First precision : I use dragmap with a Conda env, the last version.
Command used:

dragen-os \
-r ${REF_Genome} \
-1 ${Fastq_DIR}/${read1} \
-2 ${Fastq_DIR}/${read2} \
--RGID HG001 \
--RGSM HG001 \
--num-threads ${CPU_number} \
| samtools view \
-b \
-h \
-L ${BED} \
-@ 2 \
> ${Align_DIR}/${ID}.trimmed.align.filtered.bam 2> ${Align_DIR}/logs/${ID}.trimmed.align.filtered.log

It failed after less than 2 minutes. At first it seems to work normally, in multithreading. But then it only uses one thread and it ends up failing.
I get a start of bam with aligned reads.

I am using 11 threads and I have 90G of memory.

The log file:

2021-10-20 18:51:23 [2ba35fd534c0] Version: 1.2.1
2021-10-20 18:51:23 [2ba35fd534c0] argc: 13 argv: dragen-os -r /shared/projects/gentaumix/dragen/reference -1 /shared/projects/gentaumix/HG001/02_Trimming/fastq_drag/HG001.trimmed.R1.fastq.gz -2 /shared/projects/gentaumix/HG001/02_Trimming/fastq_drag/HG001.trimmed.R2.fastq.gz --RGID HG001 --RGSM HG001 --num-threads 11
decompHashTableCtxInit...
0.824 seconds
decompHashTableHeader...
0.002 seconds
decompHashTableLiterals...
1.926 seconds
decompHashTableExtIndex...
0.041 seconds
decompHashTableAutoHits...
44.869 seconds
decompHashTableSetFlags...
6.205 seconds
finished decompress
Running dual fastq workflow on 11 threads. System supports 56 threads.
0 249 0 0 0 0 10000 1 40000 1 1000 0 0 0 6
0 250 0 0 0 0 10000 1 40000 1 1000 0 0 0 5
0 251 0 0 0 0 10000 1 40000 1 1000 0 0 0 4
0 252 0 0 0 0 10000 1 40000 1 1000 0 0 0 3
0 253 0 0 0 0 10000 1 40000 1 1000 0 0 0 2
0 254 0 0 0 0 10000 1 40000 1 1000 0 0 0 1
0 0 271 361 490 392.361 158.769 1 1147 1 789 89456 90372 0 0
Initial paired-end statistics detected for read group all, based on 89456 high quality pairs for FR orientation
Quartiles (25 50 75) = 271 361 490
Mean = 392.361
Standard deviation = 158.769
Rescue radius = 396.924
Effective rescue sigmas = 2.5
Boundaries for mean and standard deviation: low = 1, high = 928
Boundaries for proper pairs: low = 1, high = 1147
NOTE: DRAGEN's insert estimates include corrections for clipping (so they are not identical to TLEN)
[47982249010944] ERROR: This thread caught an exception first

Other precision: I get exactly the same error if I send the results of dragmap in a sam file instead of Samtools view.
other precision : I also tried the version 1.2.0 with the same error

how to solve it?

rizkg commented

Hi,
If that is some public data, could you share the input fastq so that I can replicate the error ?

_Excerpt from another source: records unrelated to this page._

@[simp] theorem nextTurn_d (s : State) : (nextTurn s).2.d = s.d := by
  unfold nextTurn
  split <;> rfl

/-- The whole of a fatal error: the dump, and the stop. -/
theorem fatalError_dump {s : State} {cause : Nat} (hl : (dumpBytes s cause).length ≤ 2 ^ 64) :
    let t := (writeDump s cause).modMgmt (fun m => { m with fatal := some cause })
    (∀ k b, (dumpBytes s cause)[k]? = some b → memByte t.m.hostMem ((s.d.mgmt.dumpbase.toNat + k) % 2 ^ 64) = b) ∧
      ∀ a, (∀ k, k < (dumpBytes s cause).length → a ≠ (s.d.mgmt.dumpbase.toNat + k) % 2 ^ 64) →
        memByte t.m.hostMem a = memByte s.m.hostMem a := by
  obtain ⟨h1, h2⟩ := memByte_hostLay (m := s.m.hostMem) s.d.mgmt.dumpbase.isLt hl
  refine ⟨fun k b hb => ?_, h2⟩
  refine (h1 k (List.getElem?_eq_some_iff.1 hb).1).trans ?_
  rw [List.getD_eq_getElem?_getD, hb]
  rfl

end Sys2Proof.Machine
end

section
/-! # The events of the management core (18 R377 to R384; 17 R371) -/

namespace Sys2Proof

open Machine

/-- Settles O55: each event is answered as its own lemma above says. Three of them carry the weight: `stopPartition_leaves`
with `beside_loseCore` for a reset, `memByte_hostLay` for the dump, and `throttleParts` with `untraced_traceRecord` for the
power windows of a throttle event. -/
theorem managementEvents : Obligations.ManagementEvents := by
  unfold Obligations.ManagementEvents
  intro s
  refine ⟨?powerUp, ?fwstart, ?liveKept, ?live, ?verified, ?claim, rfl, ?dropped, ?owner, ?opComplete, ?service, ?fatal, ?afterFatal,
    ?window, ?throttle⟩
  case powerUp => exact ⟨powerUp s, rfl, rfl, rfl, rfl⟩
  case fwstart =>
    exact fun v hv => ⟨fun hf h => next_eq (fwstart_kept hv hf h), fun hf hs hr => next_eq (fwstart_begins hv hf hs hr),
      fun hf => ⟨_, next_eq (fwstart_afterFatal hv hf), rfl, rfl, rfl, rfl, rfl, rfl, rfl, rfl⟩⟩
  case liveKept => exact fun v h => next_eq (fwstart_live_kept (by simp) h)
  case live => exact fun v hf hs hr => next_eq (fwstart_live_begins (by simp) hf hs hr)
  case verified =>
    exact fun keyOk sigOk versionOk => ⟨fun hs => next_eq (firmwareVerified_idle hs),
      fun hs hc => next_eq (firmwareVerified_refused hs rfl hc),
      fun hs hc hl => next_eq ((firmwareVerified_live hs hc hl).trans (by rw [hc]; rfl)),
      fun hs hc hl => ⟨_, next_eq (firmwareVerified_started hs hc hl), rfl, rfl, rfl, rfl, rfl, rfl⟩⟩
  case claim =>
    intro ids hne hi
    refine ⟨ownerClaim ids s, rfl, (ownerClaim_frame ids s).1, (ownerClaim_frame ids s).2, fun hr => ?_, fun hr hh => ?_,
      fun n hr hh hn hm => ?_, fun hr hh hn => ?_⟩
    · rw [ownerClaim_noFirmware hne hi hr]
      exact ⟨rfl, rfl, rfl⟩
    · obtain ⟨w, n, hw, hmin, h⟩ := ownerClaim_free hne hi hr hh
      rw [h]
      exact ⟨rfl, hw, hmin⟩
    · obtain ⟨k, h⟩ := ownerClaim_named hi hr hh hn hm
      rw [h]
      exact ⟨hh, rfl, rfl⟩
    · obtain ⟨k, h⟩ := ownerClaim_held hne hi hr hh hn
      rw [h]
      exact ⟨hh, rfl, rfl⟩
  case dropped =>
    rintro ag ho i (⟨n, rfl⟩ | ⟨p, h, rfl⟩ | ⟨p, rfl | rfl⟩ | ⟨x, rfl | rfl | rfl⟩ | rfl) <;>
      exact ⟨_, next_eq (mgmtWrite_other ho _), countedInMdrop_dropMgmt s⟩
  case owner =>
    intro ag ho
    refine ⟨fun n => next_ownerWrite ho rfl, ?busy, fun hb part halves hp hl => ⟨fun hf => ?_, fun hf => ?_⟩, ?stop, fun hb x => ?_,
      fun hb x => ?mailbox⟩
    case busy =>
      rintro hb i (⟨p, h, rfl⟩ | ⟨p, rfl | rfl⟩) <;> exact ⟨_, next_ownerWrite ho (partctl_busy hb _ _ _), countedInMdrop_dropMgmt s⟩
    · exact next_ownerWrite ho ((partctl_create hb part halves).trans (partitionCreate_refused hp hf))
    · exact ⟨_, next_ownerWrite ho (partctl_create hb part halves), partitionCreate_creates hp hl hf⟩
    case stop =>
      rintro hb i part op hi ha
      obtain ⟨k, hk, hop, he⟩ : ∃ k, (k = 2 ∨ k = 3) ∧ (k == 3) = op ∧ exec i s = .next (partctl part (s.d.part part).halvesReg k s) := by
        rcases hi with ⟨rfl, rfl⟩ | ⟨rfl, rfl⟩
        · exact ⟨2, .inl rfl, rfl, next_ownerWrite ho rfl⟩
        · exact ⟨3, .inr rfl, rfl, next_ownerWrite ho rfl⟩
      obtain ⟨hstands, hsaved, hclear, hbusy, hreset, hremove, hparts, hkept⟩ :=
        partctl_stop_leaves hb ha (s.d.part part).halvesReg k hk
      exact ⟨_, he, hstands, hsaved, hclear, hbusy, hreset, hremove.trans hop, hparts, fun st hst hp _ => hkept st hst hp⟩
    · exact ⟨next_ownerWrite ho (mailbox_busy hb _ _), next_ownerWrite ho (if_pos hb), next_ownerWrite ho (mailbox_busy hb _ _),
        next_ownerWrite ho (mailbox_busy hb _ _)⟩
    case mailbox =>
      refine ⟨next_ownerWrite ho (mailbox_retireChannel hb x), next_ownerWrite ho (mailbox_readCounters hb 0),
        ⟨_, next_ownerWrite ho (mailbox_recalibrate hb x), rfl, rfl, rfl, fun o => ?_⟩, execRetireCore_alone ho hb,
        fun r hr => ⟨_, execRetireCore_replaced ho hb hr, rfl, rfl, rfl⟩⟩
      exact List.mem_filter.trans (and_congr_right fun _ => decide_eq_true_iff)
  case opComplete =>
    exact fun part _ => ⟨partitionOpComplete_idle, partitionOpComplete_kept, partitionOpComplete_removed⟩
  case service =>
    refine ⟨fun hb => next_eq (serviceDone_idle hb), fun hb ho => next_eq (serviceDone_recalibrate hb ho),
      fun hb ho => next_eq (serviceDone_retireChannel hb ho),
      fun hb ho => ⟨_, next_eq (serviceDone_readCounters hb ho), rfl, rfl, rfl, rfl, fun x hx => List.mem_append_left _ hx⟩,
      fun hb ho hn => next_eq (serviceDone_alone hb ho hn), fun r hb ho hr hmin => ⟨fun h => next_eq (serviceDone_waits hb ho hr hmin h),
      fun h => ⟨_, next_eq (serviceDone_retires hb ho hr hmin h), rfl, rfl, rfl, rfl, fun hl => ?_, fun c hc => ?_,
        fun k c hk => exchangeMap_clusters hk⟩⟩⟩
    · exact congrArg Core.retired ((State.core_modCore _ _ _ _).trans (if_pos ⟨rfl, hl⟩))
    · exact (State.core_modCore _ _ _ c).trans (if_neg (fun hq => hc hq.1))
  case fatal =>
    intro cause hl
    obtain ⟨hin, hout⟩ := fatalError_dump hl
    refine ⟨_, rfl, rfl, rfl, rfl, fun k hk => ?_, fun i x hi hx k hk => ?_, fun k hk => ?_, fun k hk => ?_, hout⟩
    · exact hin _ _ (dumpBytes_header (i := 0) (by decide) rfl hk)
    · exact hin _ _ (dumpBytes_header (i := i + 1) (by omega) hx hk)
    · exact hin _ _ (dumpBytes_register (i := 0) (by decide) rfl hk)
    · exact hin _ _ (dumpBytes_register (i := 1) (by decide) rfl hk)
  case afterFatal =>
    intro hs hp hf hw hh hpow hc
    exact runTurn_fatal (by rw [nextTurn_d]; exact hs) hp hf hw hh hpow hc
  case window =>
    exact fun part => ⟨fun h => next_eq (if_neg (by rw [inPowerWindow_eq_false.2 h]; decide)),
      fun h => next_eq (if_pos (by simpa using mt inPowerWindow_eq_false.1 h))⟩
  case throttle =>
    intro die kind new old n exceeds changes
    have ht : throttles s.d.mgmt.overPower kind old n = true ↔ changes := by
      rw [throttles_iff]
      simp only [Mgmt.overPower, decide_eq_true_eq, decide_eq_false_iff_not]
      rfl
    exact ⟨fun h => next_eq (if_neg (mt ht.1 h)), fun h => throttleEvent_changes (ht.2 h)⟩
end Sys2Proof
end

section
/-! # The grove's own state (10 R225; 11 R244, R245, R250; 16 R339, R340)

The scalar that `csrw` takes, the values that `csrr` reads, the fields and the admitted values of MODE, and the answer of each of
these instructions in terms of them. -/

namespace Sys2Proof

open Machine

Hi, If that is some public data, could you share the input fastq so that I can replicate the error ?

It's fastq from this accession : SRR14724533
I used fastp with the default options + poly g tail trimming.
Then i used the fastq output of fastp as an input for dragmap.

rizkg commented

Thanks for the info ! I'll get back to you when I have news.

Thanks for the info ! I'll get back to you when I have news.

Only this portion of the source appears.